Avdija spoke with the media about the contrast between growing up and playing in Israel, and now playing being on a bigger stage in a much bigger country. “I grew up in a comfortable environment where everyone knew me,” he says. “Now is a new beginning, a new career. It’s like starting over again. I am a tough kid who has been through a lot. I am ready!”

And he will have the support of the local Jewish and Israeli communities. Casspi, his mentor and friend who played 11 years in the NBA, has helped prepare Avdija for the experience. Casspi is well-known for representing Israel and Judaism in a positive way, including speaking with and signing autographs for his many fans, and for bringing fellow NBA players to visit Israel—often with a visit to his parents’ home for a meal. Casspi has also participated in Basketball Without Borders, a program sponsored by the NBA and other organizations that brings together the top 60 or more boys and girls ages 17 and under from 22 countries. The group traveled to Israel in 2017.

Once it is deemed safe in terms of the coronavirus, Avdija is looking forward to interacting with audiences. “Israeli fans are the best,” he exclaims. “There are Israeli and Jewish fans in the United States, and I will have their support. I will represent Israel and the Jewish community the best as I can.”
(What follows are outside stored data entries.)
-- ==== Sys2Proof/Machine/Core.lean ====
section
/-! DEFINITION. The machine behind the host's interface. -/

def Sys2Proof.core : Host.Core :=
  { State := Sys2Proof.Machine.State, Fault := Sys2Proof.Machine.Fault,
    Refusal := Sys2Proof.Machine.Refusal, step := Sys2Proof.Machine.step,
    reset := Sys2Proof.Machine.State.reset }
end

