/-- The six queries of a MIDI channel. Note queries (43_midi_query_out.md R230 to R233, R239): all
ones of an empty stack; the entry word of the last, the first, and, where the notes are distinct
(10_state.md R38), the lowest and the highest entry. `SUSQ` answers the channel's latch (R234),
`NSIZE` the number of held notes (R235). -/
def Obligations.ChannelQueriesAnswer : Prop :=
  ChannelQuery 0x40 .nlast (fun idx s w =>
    (s.midi.stackOf idx = [] → w = allOnes)
    ∧ ∀ st e, s.midi.stackOf idx = st ++ [e] → w = entryValue e)
  ∧ ChannelQuery 0x43 .nfirst (fun idx s w =>
    (s.midi.stackOf idx = [] → w = allOnes)
    ∧ ∀ st e, s.midi.stackOf idx = e :: st → w = entryValue e)
  ∧ ChannelQuery 0x41 .nmin (fun idx s w =>
    (s.midi.stackOf idx = [] → w = allOnes)
    ∧ ∀ e ∈ s.midi.stackOf idx, distinctNotes (s.midi.stackOf idx) →
        (∀ e' ∈ s.midi.stackOf idx, e.note ≤ e'.note) → w = entryValue e)
  ∧ ChannelQuery 0x42 .nmax (fun idx s w =>
    (s.midi.stackOf idx = [] → w = allOnes)
    ∧ ∀ e ∈ s.midi.stackOf idx, distinctNotes (s.midi.stackOf idx) →
        (∀ e' ∈ s.midi.stackOf idx, e'.note ≤ e.note) → w = entryValue e)
  ∧ ChannelQuery 0x44 .susq (fun idx s w => w = if s.midi.sustain.getLsbD idx.toNat then 1 else 0)
  ∧ ChannelQuery 0x45 .nsize (fun idx s w => w = BitVec.ofNat 32 (s.midi.stackOf idx).length)

/-- `LOGR` (43_midi_query_out.md R238): the word of the entry at a position, oldest first, all ones
beyond the log's length, `BadChannel` beyond its depth. -/
def Obligations.LogQueryAnswers : Prop :=
  ∀ (idx : BitVec 4) (s : State),
    encode (.logr idx) = indexWord 0x48 idx
    ∧ (s.phase = .idle → exec (.logr idx) s = faultOutcome (.logr idx) s .badOrder)
    ∧ (s.phase = .process → s.cfg.logDepth ≤ idx.toNat →
        exec (.logr idx) s = faultOutcome (.logr idx) s .badChannel)
    ∧ (s.phase = .process → idx.toNat < s.cfg.logDepth →
        (∀ e, s.midi.log[idx.toNat]? = some e → exec (.logr idx) s =
          .next { s with resp := BitVec.ofNat 32 (e.msg.toNat * 2 ^ 16 + e.d1.toNat * 2 ^ 8
                                                  + e.d2.toNat) })
        ∧ (s.midi.log.length ≤ idx.toNat → exec (.logr idx) s = .next { s with resp := allOnes }))

/-- Queries have no side effect: a query that raises no fault leaves all state unchanged and answers
the same if repeated; the one-tick flags are cleared by LOAD only (20_memory.md R85). -/
def Obligations.QueriesHaveNoSideEffect : Prop :=
  (∀ (i : Instr) (s t : State), i.isQuery = true → exec i s = .next t → t.fault = s.fault →
    t = { s with resp := t.resp } ∧ exec i t = .next t)
  ∧ ∀ (i : Instr) (s t : State), exec i s = .next t → i ≠ .load →
      t.midi.clkTick = s.midi.clkTick
      ∧ (∀ (ch : Nat) (h : ch < ninMax),
          t.ins[ch].clocked = s.ins[ch].clocked ∧ t.ins[ch].changedCv = s.ins[ch].changedCv)
      ∧ ∀ (ch : Nat) (h : ch < noutMax),
          t.outs[ch].mTrig = s.outs[ch].mTrig ∧ t.outs[ch].tock = s.outs[ch].tock
          ∧ (s.outs[ch].loop = true → t.outs[ch].loop = true)

/-! ### Frame writes -/

/-- `OUT` (41_frame_io.md R170): the value is written, a rise through the gate threshold sets the
loopback flag, nothing else changes. -/
def Obligations.OutWritesAndDetectsRise : Prop :=
  ∀ (idx : BitVec 4) (imm : BitVec 16) (s : State),
    encode (.out idx imm) = indexWord 0x30 idx ||| imm.setWidth 32
    ∧ (s.phase = .idle → exec (.out idx imm) s = faultOutcome (.out idx imm) s .badOrder)
    ∧ (s.phase = .process → s.cfg.nout ≤ idx.toNat →
        exec (.out idx imm) s = faultOutcome (.out idx imm) s .badChannel)
    ∧ ∀ h : idx.toNat < noutMax, s.phase = .process → idx.toNat < s.cfg.nout →
        let c := s.outs[idx.toNat]
        let rises : Bool := !decide ((s.cfg.gateThreshold : Int) < c.out.toInt)
          && decide ((s.cfg.gateThreshold : Int) < imm.toInt)
        let d : OutChannel := { c with out := imm, loop := c.loop || rises }
        exec (.out idx imm) s = .next { s with resp := 0, outs := s.outs.set idx.toNat d }

/-- `CLKOUT` (R171, R172): without a skip probability no word is drawn; with one, a word is drawn
and the pulse is skipped when it falls below; a pulse not skipped writes the high code, arms the
countdown and sets the loopback flag of an output that was not high. -/
def Obligations.ClkoutPulsesOrSkips : Prop :=
  ∀ (idx : BitVec 4) (imm : BitVec 16) (s : State),
    encode (.clkout idx imm) = indexWord 0x31 idx ||| imm.setWidth 32
    ∧ (s.phase = .idle → exec (.clkout idx imm) s = faultOutcome (.clkout idx imm) s .badOrder)
    ∧ (s.phase = .process → s.cfg.nout ≤ idx.toNat →
        exec (.clkout idx imm) s = faultOutcome (.clkout idx imm) s .badChannel)
    ∧ ∀ h : idx.toNat < noutMax, s.phase = .process → idx.toNat < s.cfg.nout →
        ∃ gate : Code, holdsCode gate s.cfg.gateHighCode ∧
        let c := s.outs[idx.toNat]
        let wasHigh := decide ((s.cfg.gateThreshold : Int) < c.out.toInt)
        let outs := s.outs.set idx.toNat { c with
          out := gate, clockCd := imm, loop := c.loop || !wasHigh }
        let r := s.inputs.rng.toNat % 100
        (s.clkSkip = 0 → exec (.clkout idx imm) s = .next { s with resp := 0, outs := outs })
        ∧ (s.clkSkip ≠ 0 → r < s.clkSkip.toNat →
            exec (.clkout idx imm) s = .next { s with resp := 1, rngDraws := s.rngDraws + 1 })
        ∧ (s.clkSkip ≠ 0 → s.clkSkip.toNat ≤ r → exec (.clkout idx imm) s =
            .next { s with resp := 0, rngDraws := s.rngDraws + 1, outs := outs })

/-- `STARTLAG` loads the fixed lag and nothing else, also while a countdown runs (R176). -/
def Obligations.StartlagLoadsCountdown : Prop :=
  ∀ (idx : BitVec 4) (s : State),
    encode (.startlag idx) = indexWord 0x32 idx
    ∧ (s.phase = .idle → exec (.startlag idx) s = faultOutcome (.startlag idx) s .badOrder)
    ∧ (s.phase = .process → s.cfg.nin ≤ idx.toNat →
        exec (.startlag idx) s = faultOutcome (.startlag idx) s .badChannel)
    ∧ ∀ h : idx.toNat < ninMax, s.phase = .process → idx.toNat < s.cfg.nin →
        ∃ lag : BitVec 8, holdsNat lag s.cfg.adcLagTicks ∧
        let d : InChannel := { s.ins[idx.toNat] with lagCd := lag }
        exec (.startlag idx) s = .next { s with resp := 0, ins := s.ins.set idx.toNat d }

/-! ### LOAD -/

/-- Every LOAD in PH_IDLE completes: the tick is counted, the phase is PH_PROCESS, the inbound queue
is empty, and whatever no sub-step names is as it was (40_tick_phases.md R130, R131). From the state `p`
after L1 to L4, the messages of the queue are dispatched, oldest first (R138), and then the clock step
runs once (R139); L5 and L6 leave the input lanes alone. -/
def Obligations.LoadBeginsTick : Prop :=
  ∀ s : State, s.phase = .idle → ∃ t, exec .load s = .next t
    ∧ t.tickCount = s.tickCount + 1 ∧ t.phase = .process ∧ t.resp = 0 ∧ t.midi.rx = []
    ∧ t.cfg = s.cfg ∧ t.resetAsserted = s.resetAsserted ∧ t.pending = s.pending
    ∧ t.inputs = s.inputs ∧ t.clkSkip = s.clkSkip
    ∧ t.rngDraws = s.rngDraws ∧ t.fault = s.fault ∧ t.dac = s.dac ∧ t.midiOut = s.midiOut
    ∧ t.midi.clkDiv = s.midi.clkDiv ∧ t.midi.autoOut = s.midi.autoOut
    ∧ t.midi.moHold = s.midi.moHold ∧ t.midi.rxqOvf = s.midi.rxqOvf
    ∧ t.clk.shuffle = s.clk.shuffle ∧ t.clk.syncPpqn = s.clk.syncPpqn
    ∧ t.clk.syncSrc = s.clk.syncSrc ∧ t.clk.tapBuf = s.clk.tapBuf ∧ t.clk.tapN = s.clk.tapN
    ∧ t.clk.lastTap = s.clk.lastTap ∧ t.clk.lastTapValid = s.clk.lastTapValid
    ∧ (∀ (ch : Nat) (h : ch < noutMax),
        t.outs[ch].prevOut = s.outs[ch].prevOut ∧ t.outs[ch].mapMch = s.outs[ch].mapMch
        ∧ t.outs[ch].mapFn = s.outs[ch].mapFn ∧ t.outs[ch].moFn = s.outs[ch].moFn
        ∧ t.outs[ch].moChan = s.outs[ch].moChan ∧ t.outs[ch].mult = s.outs[ch].mult
        ∧ t.outs[ch].sndNote = s.outs[ch].sndNote ∧ t.outs[ch].sndChan = s.outs[ch].sndChan
        ∧ (s.cfg.nout ≤ ch → t.outs[ch] = s.outs[ch]))
    ∧ ∃ p : State, t = { (s.midi.rx.foldl State.processMidi p).clockStep with resp := 0 }
      ∧ p = { s with
              tickCount := s.tickCount + 1, phase := .process, ins := t.ins, outs := p.outs,
              midi := { s.midi with clkTick := false, rx := [], tx := s.midi.tx ++ releaseOffs s } }
      ∧ ∀ (ch : Nat) (h : ch < noutMax),
          let c := s.outs[ch]
          (ch < s.cfg.nout → p.outs[ch] = { c with
            loop := false, mTrig := false, tock := false,
            clockCd := if c.clockCd = 0 then 0 else c.clockCd - 1,
            out := if c.clockCd = 1 then 0 else c.out,
            noteoffCd := if c.noteoffCd = 0 then 0 else c.noteoffCd - 1,
            sndValid := c.sndValid && c.noteoffCd != 1 })
          ∧ (s.cfg.nout ≤ ch → p.outs[ch] = c)

/-- LOAD's signal conditioning, lane by lane: debounce and edge, ticks since clock, sampling and
change detection (R135, R136, R137). -/
def Obligations.LoadConditionsInputs : Prop :=
  ∀ s : State, s.phase = .idle → ∃ t, exec .load s = .next t ∧ ∀ (ch : Nat) (h : ch < ninMax),
    ch < s.cfg.nin →
    let c := s.ins[ch]
    let d := t.ins[ch]
    let raw := s.inputs.gateIn[ch]
    let v := s.inputs.adc[ch]
    (raw = c.gateHigh → d.gateHigh = c.gateHigh ∧ d.dbCnt = 0)
    ∧ (raw ≠ c.gateHigh → s.cfg.debounceTicks ≤ c.dbCnt.toNat + 1 →
        d.gateHigh = raw ∧ d.dbCnt = 0)
    ∧ (raw ≠ c.gateHigh → c.dbCnt.toNat + 1 < s.cfg.debounceTicks →
        d.gateHigh = c.gateHigh ∧ holdsNat d.dbCnt (c.dbCnt.toNat + 1))
    ∧ (d.clocked = true ↔ c.gateHigh = false ∧ d.gateHigh = true)
    ∧ (d.clocked = true → d.tsc = 0)
    ∧ (d.clocked = false → d.tsc = if c.tsc = 0xFFFFFFFF#32 then 0xFFFFFFFF#32 else c.tsc + 1)
    ∧ d.inCv = v
    ∧ (d.changedCv = true ↔ s.cfg.changeThreshold < (v.toInt - c.lastCv.toInt).natAbs)
    ∧ (d.changedCv = true → d.lastCv = v) ∧ (d.changedCv = false → d.lastCv = c.lastCv)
‘A major chapter in the country’s basketball story’

Matthew Levitt, a Fromer-Wexler Fellow and the director of the Jeanette and Eli Reinhard Program on Counterterrorism & Intelligence at the Washington Institute for Near East Policy, appreciates both Avdija’s basketball skills and the educational prospects his playing in Washington have to offer. “It will also be an opportunity for D.C. sports fans to get to know an Israeli athlete who reflects aspects of Israeli culture they may not be familiar with,” he said. “Israeli society is about more than conflict and religion. The child of a Muslim father and Jewish mother who grew up on a kibbutz, Avdija may challenge some common misperceptions about Israel. He will certainly challenge those assigned to defend him on the court!”

Marc Stein, the NBA correspondent for The New York Times, notes a wonderful irony in Avdija, a Maccabi Tel Aviv star, who is now joining the Washington Wizards. “People may not remember that the Wizards, then known as the Bullets, were the first NBA franchise to play Maccabi in the late 1970s, and now Deni goes to the nation’s capital as the first NBA lottery pick in Israeli history,” he writes. “It’s a great opportunity for him because the Wizards wanted him badly and never thought he would slip to them at No. 9, and it’s obviously a major chapter in the country’s basketball story.”

An additional irony is that Avdija joins the team whose name was changed from Bullets, stemming directly from the sadness then team owner Abe Pollin felt when his dear friend, Israeli Prime Minister Yitzhak Rabin, was assassinated by a bullet in 1995.

While eager to start his NBA career, Avdija realizes that he will miss a lot of things about Israel, including friends and family. He quips that he will also miss good Israeli hummus, but adds that “hopefully, good guides will show me some.”

One reporter on the recent Zoom media session pointed out that there indeed is a restaurant that serves the iconic Middle Easter dish very close to the Capital One Arena. Avdija was pleased.

He also acknowledges he will miss Israel’s stunning shorelines. “I love to go to the beach, but it is not an option. I will find new hobbies for sure.”

The youthful Avdija playfully notes that he is “excited to play against the NBA greats—all the guys I played against when I was little … in video games!”

In fact, he continues to be positive about all that awaits. After all, he declares: “You gotta do what you gotta do!”